OSTRACISMO
. Sorta di bando che poteva essere inflitto non più di una volta all'anno, in Atene e nelle città che ne imitavano le istituzioni, al cittadino ritenuto più pericoloso alla compagine dello stato. Prende il nome dal fatto che nell'assemblea popolare ciascuno votava scrivendo il nome del concittadino inviso sopra uno di quei frammenti di terracotta che portavano il nome di ὄστρακα (v. ostraca). Non è una condanna all'esilio (ϕυγή), anzi neppure una pena, ma piuttosto una misura di polizia; tant'è che l'ostracizzato conservava i beni e continuava ad essere protetto dalle leggi patrie: solo doveva restar fuori del territorio della città, anzi (in qualche periodo) ad una certa distanza dalla frontiera, per un tempo che fu, almeno in origine, di 10 anni; accadeva però spesse volte che, mutando le passioni popolari, gli uomini messi al bando venivano anzitempo richiamati e onorati.
La legge istitutiva dell'ostracismo è riferita da Aristotele e da altri antichi alla riforma democratica di Clistene (510 a. C.); ma, poiché è certo che nessuna applicazione se ne ebbe prima del 487, non è improbabile che sia nel vero qualche autore isolato che afferma introdotto l'ostracismo nel 488. Il fine dichiarato era di colpire quelle aspirazioni alla tirannide che, chiaramente avvertite dal popolo, non si erano peraltro estrinsecate in azioni punibili come delitti: il primo a subire l'ostracismo fu perciò Ipparco, della famiglia dei Pisistratidi. Ma la grande famiglia degli Alcmeonidi, che aveva così voluto assicurarsi la prevalenza nella repubblica, ne sofferse subito le conseguenze con l'ostracismo dei suoi membri più autorevoli; e in seguito questo modo relativamente agevole di sbarazzarsi dei competitori fu largamente usato dai capiparte. L'ultimo caso noto è del 417; in seguito la vecchia legge rimase solo come una minaccia.
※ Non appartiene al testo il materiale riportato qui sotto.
-- ==== Sys2Proof/Laws/Build.lean ====
section
/-! SUPPORT. BUILD_TREE (R145, R146): the leaves go into the queue in symbol order, and each pass joins the two minimum
nodes into the next slot, until one is left or, where the counts add up to 2^64 or more, a sum does not fit. -/

namespace Sys2Proof.Machine

variable {cfg : Config} {r : Regs} {q : Ports} {p : Pool}

/-! ### The steps -/

theorem runs_mustInsert (x : Nat) (h : r.pool.size ≠ r.pool.cap) :
    Runs (mustInsert x) cfg r q () { r with pool := r.pool.heapInsert x } q := by
  simp [mustInsert, h]

theorem runs_heapExtract : Runs heapExtract cfg r q r.pool.heapTop { r with pool := r.pool.heapExtract } q := by
  simp [heapExtract]

theorem runs_mustExtract (h : r.pool.size ≠ 0) :
    Runs mustExtract cfg r q r.pool.heapTop { r with pool := r.pool.heapExtract } q := by
  unfold mustExtract
  simp only [runs_getRegs_bind, runs_require_bind]
  exact ⟨by simpa using h, runs_heapExtract⟩

/-- A new node without an owner leaves the queue alone. -/
theorem Pool.QueueWf.grown (h : p.QueueWf) (n : Node) (hn : n.held = .unowned) : (p.grown n).QueueWf := by
  have hnode := p.node_grown n
  have hlt : ∀ j, j < p.size → (p.grown n).node (heapAt p.heap j) = p.node (heapAt p.heap j) := fun j hj => by
    rw [hnode, if_neg]
    have := (h.entries j hj).1
    omega
  constructor
  case size => exact h.size
  case entries =>
    intro j hj
    obtain ⟨a, b⟩ := h.entries j hj
    exact ⟨Nat.lt_succ_of_lt a, by rw [show (p.grown n).heap = p.heap from rfl, hlt j hj]; exact b⟩
  case distinct => exact h.distinct
  case held =>
    intro i hi
    rw [hnode] at hi
    split at hi
    · rw [hn] at hi; cases hi
    · exact h.held i hi
  case vacant => exact h.vacant
  case order =>
    intro i h0 hi
    rw [show (p.grown n).heap = p.heap from rfl, hlt _ (show (i - 1) / 2 < p.size from by
      have : i < p.size := hi
      omega), hlt i hi]
    exact h.order i h0 hi

/-- A node outside the queue may change hands outside it. -/
theorem Pool.QueueWf.setHeld (h : p.QueueWf) {n : Nat} {held : Held} (h1 : (p.node n).held ≠ .pq) (h2 : held ≠ .pq) :
    (p.setHeld n held).QueueWf := by
  have hheld := fun k => p.setHeld_held n k held
  constructor
  case size => exact h.size
  case entries =>
    intro j hj
    obtain ⟨a, b⟩ := h.entries j hj
    refine ⟨a, ?_⟩
    rw [show (p.setHeld n held).heap = p.heap from rfl, hheld, if_neg]
    · exact b
    · rintro ⟨hc, -⟩; rw [hc] at h1; exact h1 b
  case distinct => exact h.distinct
  case held =>
    intro i hi
    rw [hheld] at hi
    split at hi
    · exact absurd hi h2
    · exact h.held i hi
  case vacant => exact h.vacant
  case order =>
    intro i h0 hi
    simp only [Pool.setHeld_freq]
    exact h.order i h0 hi

/-! ### The leaves -/

/-- The leaf of a symbol in the queue. -/
abbrev queuedLeaf (sym : Byte) (freq : Word) : Node :=
  { kind := .leaf, held := .pq, sym := sym, freq := freq, left := NIL, right := NIL }

/-- The pool with the leaves of some symbols, all of them in the queue. -/
structure Enqueued (r : Regs) (ds : List Byte) (p : Pool) : Prop where
  wf : p.Wf
  queue : p.QueueWf
  count : p.count = ds.length
  size : p.size = ds.length
  cap : p.cap = 256
  root : p.root = NIL
  stack : p.stack = r.pool.stack
  nodes : ∀ k sym, ds[k]? = some sym → p.node k = queuedLeaf sym (r.histAt sym)

theorem enqueued_nil : Enqueued r [] { r.pool.cleared with cap := 256 } where
  wf := Pool.wf_of_empty (fun k => r.pool.node_cleared k) rfl rfl rfl
  queue := Pool.queueWf_of_empty (fun k => by
    rw [show Pool.node { r.pool.cleared with cap := 256 } k = Node.free from r.pool.node_cleared k]; decide) rfl
      (fun j => heapAt_replicate j)
  count := rfl
  size := rfl
  cap := rfl
  root := rfl
  stack := rfl
  nodes := fun k sym h => by simp at h

theorem Enqueued.snoc {ds : List Byte} (h : Enqueued r ds p) (sym : Byte) (hl : ds.length < 256) :
    Enqueued r (ds ++ [sym]) ((p.grown
      { kind := .leaf, held := .unowned, sym := sym, freq := r.histAt sym, left := NIL, right := NIL }).heapInsert p.count) := by
  have hc := h.count
  have hs := h.size
  have hb := h.wf.bound
  have h511 : p.count ≠ 511 := by omega
  generalize hg : p.grown { kind := .leaf, held := .unowned, sym := sym, freq := r.histAt sym, left := NIL, right := NIL } = g
  have hnode : ∀ k, g.node k = if p.count = k ∧ k < 511 then
      { kind := .leaf, held := .unowned, sym := sym, freq := r.histAt sym, left := NIL, right := NIL } else p.node k := by
    intro k; rw [← hg]; exact p.node_grown _ k
  have hgw : g.Wf := hg ▸ h.wf.grown_leaf h511
  have hgq : g.QueueWf := hg ▸ h.queue.grown _ rfl
  have hgc : g.count = p.count + 1 := by rw [← hg]; rfl
  have hgs : g.size = p.size := by rw [← hg]; rfl
  have hun : (g.node p.count).held = .unowned := by rw [hnode, if_pos ⟨rfl, by omega⟩]
  constructor
  case wf => exact hgw.heapInsert (by omega) hun
  case queue => exact hgq.insert (by omega) (by omega) hun (by omega)
  case count => simp [hgc, hc]
  case size => simp [hgs, hs]
  case cap => rw [← hg]; exact h.cap
  case root => rw [← hg]; exact h.root
  case stack => rw [← hg]; exact h.stack
  case nodes =>
    intro k s hk
    rw [Pool.node_heapInsert, hnode]
    by_cases hkc : p.count = k
    · subst hkc
      rw [if_pos ⟨rfl, by omega⟩, if_pos ⟨rfl, by omega⟩]
      rw [hc, List.getElem?_append_right le_rfl, Nat.sub_self] at hk
      simp only [List.getElem?_cons_zero, Option.some.injEq] at hk
      rw [← hk]
    · rw [if_neg (by omega), if_neg (by omega)]
      refine h.nodes k s ?_
      rwa [List.getElem?_append_left] at hk
      have := List.getElem?_eq_some_iff.1 hk
      obtain ⟨hlt, -⟩ := this
      simp at hlt; omega

theorem runs_enqueueLeaves {l ds : List Byte} (h : Enqueued r ds p)
    (hl : ds.length + (l.filter fun s => r.histAt s != 0).length ≤ 256) :
    ∃ p', Runs (enqueueLeaves l) cfg { r with pool := p } q () { r with pool := p' } q ∧
      Enqueued r (ds ++ l.filter fun s => r.histAt s != 0) p' := by
  induction l generalizing ds p with
  | nil => exact ⟨p, by simp [enqueueLeaves], by simpa using h⟩
  | cons s l ih =>
    unfold enqueueLeaves
    simp only [runs_getRegs_bind, runs_ite]
    have hh : Regs.histAt { r with pool := p } s = r.histAt s := rfl
    rw [hh]
    by_cases h0 : r.histAt s = 0
    · simp only [if_pos h0]
      have hf : (s :: l).filter (fun s => r.histAt s != 0) = l.filter fun s => r.histAt s != 0 :=
        List.filter_cons_of_neg (by simpa using h0)
      rw [hf] at hl ⊢
      exact ih h hl
    · simp only [if_neg h0]
      have hf : (s :: l).filter (fun s => r.histAt s != 0) = s :: l.filter fun s => r.histAt s != 0 :=
        List.filter_cons_of_pos (by simpa using h0)
      rw [hf, List.length_cons] at hl
      have hlt : ds.length < 256 := by omega
      have hc := h.count
      have hs := h.size
      have hcap := h.cap
      obtain ⟨p', hrun, hp'⟩ := ih (h.snoc s hlt) (by rw [List.length_append, List.length_singleton]; omega)
      refine ⟨p', ?_, by rw [hf]; simpa using hp'⟩
      refine Runs.bind (runs_alloc (r := { r with pool := p }) (by simp only; omega)) ?_
      refine Runs.bind (runs_mustInsert _ (by simp [Pool.grown]; omega)) ?_
      exact hrun

/-! ### The joins -/

/-- The pool while BUILD_TREE joins: every node is in the queue or is a child; the queue's nodes hold the symbols and the
whole count; each internal node has joined two minimum nodes. -/
structure Forest (r : Regs) (ds : List Byte) (total : Nat) (p : Pool) : Prop where
  wf : p.Wf
  queue : p.QueueWf
  cap : p.cap = 256
  root : p.root = NIL
  stack : p.stack = r.pool.stack
  size : 0 < p.size
  sum : p.count + p.size = 2 * ds.length
  base : ds.length ≤ p.count
  leaves : ∀ k sym, ds[k]? = some sym →
    (p.node k).kind = .leaf ∧ (p.node k).sym = sym ∧ (p.node k).freq = r.histAt sym
  internal : ∀ k, ds.length ≤ k → k < p.count → (p.node k).kind = .internal
  owned : ∀ k, k < p.count → (p.node k).held = .pq ∨ (p.node k).held = .parent
  last : p.count - 1 ∈ p.queue
  freqs : (p.queue.map fun x => (p.node x).freq.toNat).sum = total
  symbols : (p.queue.flatMap fun x => (p.tree x).symbols).Perm ds
  minima : ∀ i, (p.node i).kind = .internal →
    (p.node (p.node i).left).freq.toNat ≤ (p.node (p.node i).right).freq.toNat ∧
    ∀ k, k < i → (∀ j, j ≤ i → (p.node j).kind = .internal → (p.node j).left ≠ k ∧ (p.node j).right ≠ k) →
      (p.node (p.node i).right).freq.toNat ≤ (p.node k).freq.toNat

theorem Enqueued.queue_perm {ds : List Byte} (h : Enqueued r ds p) : p.queue.Perm (List.range ds.length) := by
  obtain ⟨-, h2, h3, h4, -, -⟩ := Pool.queueWf_iff.1 h.queue
  rw [List.perm_ext_iff_of_nodup h3 List.nodup_range]
  intro x
  rw [List.mem_range]
  constructor
  · intro hx; have := (h2 x hx).1; rwa [h.count] at this
  · intro hx
    refine h4 x ?_
    rw [h.nodes x ds[x] (by simp [hx])]

theorem Enqueued.forest {ds : List Byte} (h : Enqueued r ds p) (hne : ds ≠ []) :
    Forest r ds (ds.map fun s => (r.histAt s).toNat).sum p := by
  have hlen := List.length_pos_of_ne_nil hne
  have hc := h.count
  have hs := h.size
  have hperm := h.queue_perm
  have hnode : ∀ k (hk : k < ds.length), p.node k = queuedLeaf ds[k] (r.histAt ds[k]) := fun k hk =>
    h.nodes k _ (by simp [hk])
  have hnoint : ∀ i, (p.node i).kind ≠ .internal := by
    intro i hi
    have hlt := h.wf.lt_of_kind (n := i) (by rw [hi]; decide)
    rw [hnode i (by omega)] at hi; cases hi
  have hmap : ∀ {β : Type} (f : Byte → β), (List.range ds.length).map (fun k => f (ds.getD k 0)) = ds.map f := by
    intro β f
    refine List.ext_getElem (by simp) fun k h1 h2 => ?_
    simp at h1
    simp [h1]
  constructor
  case wf => exact h.wf
  case queue => exact h.queue
  case cap => exact h.cap
  case root => exact h.root
  case stack => exact h.stack
  case size => omega
  case sum => omega
  case base => omega
  case leaves => intro k sym hk; rw [h.nodes k sym hk]; exact ⟨rfl, rfl, rfl⟩
  case internal => intro k h1 h2; omega
  case owned => intro k hk; rw [hnode k (by omega)]; exact .inl rfl
  case last => rw [hperm.mem_iff, List.mem_range]; omega
  case freqs =>
    rw [(hperm.map _).sum_eq, ← hmap fun s => (r.histAt s).toNat]
    refine congrArg List.sum (List.map_congr_left fun k hk => ?_)
    have hk := List.mem_range.1 hk
    rw [hnode k hk]; simp [hk]
  case symbols =>
    refine (hperm.flatMap_right _).trans (List.Perm.of_eq ?_)
    have e1 : (List.range ds.length).flatMap (fun x => (p.tree x).symbols) =
        (List.range ds.length).flatMap fun k => [ds.getD k 0] := by
      refine List.flatMap_congr fun k hk => ?_
      have hk := List.mem_range.1 hk
      have ht : p.Holds (.leaf ds[k]) k := ⟨by omega, by rw [hnode k hk], by rw [hnode k hk]⟩
      rw [ht.tree_eq h.wf]
      simp [CodeTree.symbols, hk]
    have e2 := hmap id
    rw [List.map_id] at e2
    rw [e1, ← List.map_eq_flatMap]; exact e2
  case minima => intro i hi; exact absurd hi (hnoint i)

theorem Forest.count_lt {ds : List Byte} {total : Nat} (h : Forest r ds total p) : ∀ x ∈ p.queue, x < p.count :=
  fun x hx => ((Pool.queueWf_iff.1 h.queue).2.1 x hx).1

/-- The pool after one pass of the join loop (R145). -/
def Pool.joined (p : Pool) : Pool :=
  let p2 := p.heapExtract.heapExtract
  let l := p.heapTop
  let x := p.heapExtract.heapTop
  (((p2.grown (innerNode .unowned ((p2.node l).freq + (p2.node x).freq) l x)).adopt l x).heapInsert p.count)

/-- What the two extractions of a pass find: the nodes l and x, the minimum of the queue and of what is left of it, and the
pool p2 without them in the queue. -/
structure Extracted (p : Pool) (l x : Nat) (p2 : Pool) : Prop where
  wf : p2.Wf
  queue : p2.QueueWf
  left_lt : l < p.count
  right_lt : x < p.count
  differ : l ≠ x
  node : ∀ k, p2.node k = if k = l ∨ k = x then { p.node k with held := .unowned } else p.node k
  perm1 : p.queue.Perm (l :: p.heapExtract.queue)
  perm2 : p.heapExtract.queue.Perm (x :: p2.queue)
  min1 : ∀ k ∈ p.queue, (p.node l).freq.toNat ≤ (p.node k).freq.toNat
  min2 : ∀ k ∈ p.heapExtract.queue, (p.node x).freq.toNat ≤ (p.node k).freq.toNat

theorem Forest.extracted {ds : List Byte} {total : Nat} (h : Forest r ds total p) (hsz : 1 < p.size) :
    Extracted p p.heapTop p.heapExtract.heapTop p.heapExtract.heapExtract := by
  have hsum := h.sum
  have hb := h.wf.bound
  -- the first extraction
  obtain ⟨tl1, tl2, tl3⟩ := h.queue.top (by omega)
  obtain ⟨q1, q2, q3, q4, q5, q6⟩ := Pool.queueWf_iff.1 h.queue
  obtain ⟨-, perm1, -⟩ := Pool.heapExtract_spec (p := p) (by omega) (by omega) q6
  have hw1 : p.heapExtract.QueueWf := h.queue.extract (by omega) hb
  have hp1 : p.heapExtract.Wf := h.wf.heapExtract h.queue (by omega)
  -- the second
  have hs1 : p.heapExtract.size = p.size - 1 := rfl
  obtain ⟨tx1, tx2, tx3⟩ := hw1.top (by omega)
  obtain ⟨-, -, -, -, -, o6⟩ := Pool.queueWf_iff.1 hw1
  obtain ⟨-, perm2, -⟩ := Pool.heapExtract_spec (p := p.heapExtract) (by omega) (by rw [hs1]; omega) o6
  have hnd := perm1.nodup_iff.1 q3
  rw [List.nodup_cons] at hnd
  have hxq1 : p.heapExtract.heapTop ∈ p.heapExtract.queue := perm2.mem_iff.2 List.mem_cons_self
  have hne : p.heapTop ≠ p.heapExtract.heapTop := fun hc => hnd.1 (hc ▸ hxq1)
  have hxlt : p.heapExtract.heapTop < p.count := tx1
  refine ⟨hp1.heapExtract hw1 (by omega), hw1.extract (by omega) hb, tl1, hxlt, hne, fun k => ?_, perm1, perm2, tl3,
    fun k hk => ?_⟩
  · rw [p.heapExtract.node_heapExtract, p.node_heapExtract]
    by_cases h1 : k = p.heapExtract.heapTop
    · subst h1
      rw [if_pos ⟨rfl, by omega⟩, if_neg (fun hc => hne hc.1), if_pos (.inr rfl)]
    · rw [if_neg (fun hc => h1 hc.1.symm)]
      by_cases h2 : k = p.heapTop
      · subst h2; rw [if_pos ⟨rfl, by omega⟩, if_pos (.inl rfl)]
      · rw [if_neg (fun hc => h2 hc.1.symm), if_neg (by rintro (hc | hc); exacts [h2 hc, h1 hc])]
  · have := tx3 k hk
    rw [p.node_heapExtract, p.node_heapExtract] at this
    have e1 : ∀ y, (if p.heapTop = y ∧ y < 511 then { p.node y with held := .unowned } else p.node y : Node).freq =
        (p.node y).freq := by
      intro y; split <;> rfl
    rwa [e1, e1] at this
Come è noto, l'anno ufficiale degli Ateniesi era diviso in dieci pritanie: nella sesta secondo Aristotele, nell'ottava secondo Filocoro, i pritani interrogavano preventivamente il popolo circa l'opportunità di procedere a una votazione di ostracismo, detta ostracoforia. Nel caso di voto affermativo, si fissava un'apposita riunione dell'assemblea. Per l'occasione, l'agorà era circondata da un recinto, interrotto da dieci porte attraverso le quali passavano i cittadini delle dieci tribù, ciascuno tenendo in mano il suo ὄστρακον rovesciato; su esso aveva scritto in precedenza il nome, il patronimico, eventualmente anche il demo di colui che riteneva meritevole di ostracismo. I nove arconti, che presiedevano l'adunanza, procedevano allo scrutinio: se un cittadino risultava designato, aveva dieci giorni di tempo per lasciar la città. Ma la votazione non era valida se non vi avessero partecipato 6000 votanti (secondo altri, la cui opinione è da scartare, se non si erano raccolti almeno 6000 voti su un nome).
L'ostracismo fu imitato in Argo, Mileta, Megara; lo si trova anche a Siracusa, dove era detto petalismo (πεταλισμός) per essere scritti i voti su foglie di fico.
Bibl.: K. J. Beloch, Griechische Geschichte, 2ª ed., I, ii; Berlino 1926, p. 332 segg.; II, i, ivi 1927, p. 29 segg.; B. Busolt, Griechische Staatskunde, 3ª ed., II, Monaco 1926, p. 884 segg.; J. Carcopino, Histoire de l'ostracisme athénien, Parigi 1909; K. Lugehil, Über das Wesen und die historische Bedeutung des Ostrakismos in Athen, in Jahrb. f. klass. Philologie, Suppl. vol. IV (1861), p. 117 segg.; A. Martin, Ostrakismos, in Daremberg e Saglio, Dict. des antiq. grecques et rom., IV, i, p. 259 segg.; I. M. J. Valeton, De ostracismo, in Mnemosyne, XV-XVI (1887-88); U. Kahrestedt, Staatsgebiet und Staatsangehörige in Athen, Stoccarda 1934, p. 123 segg.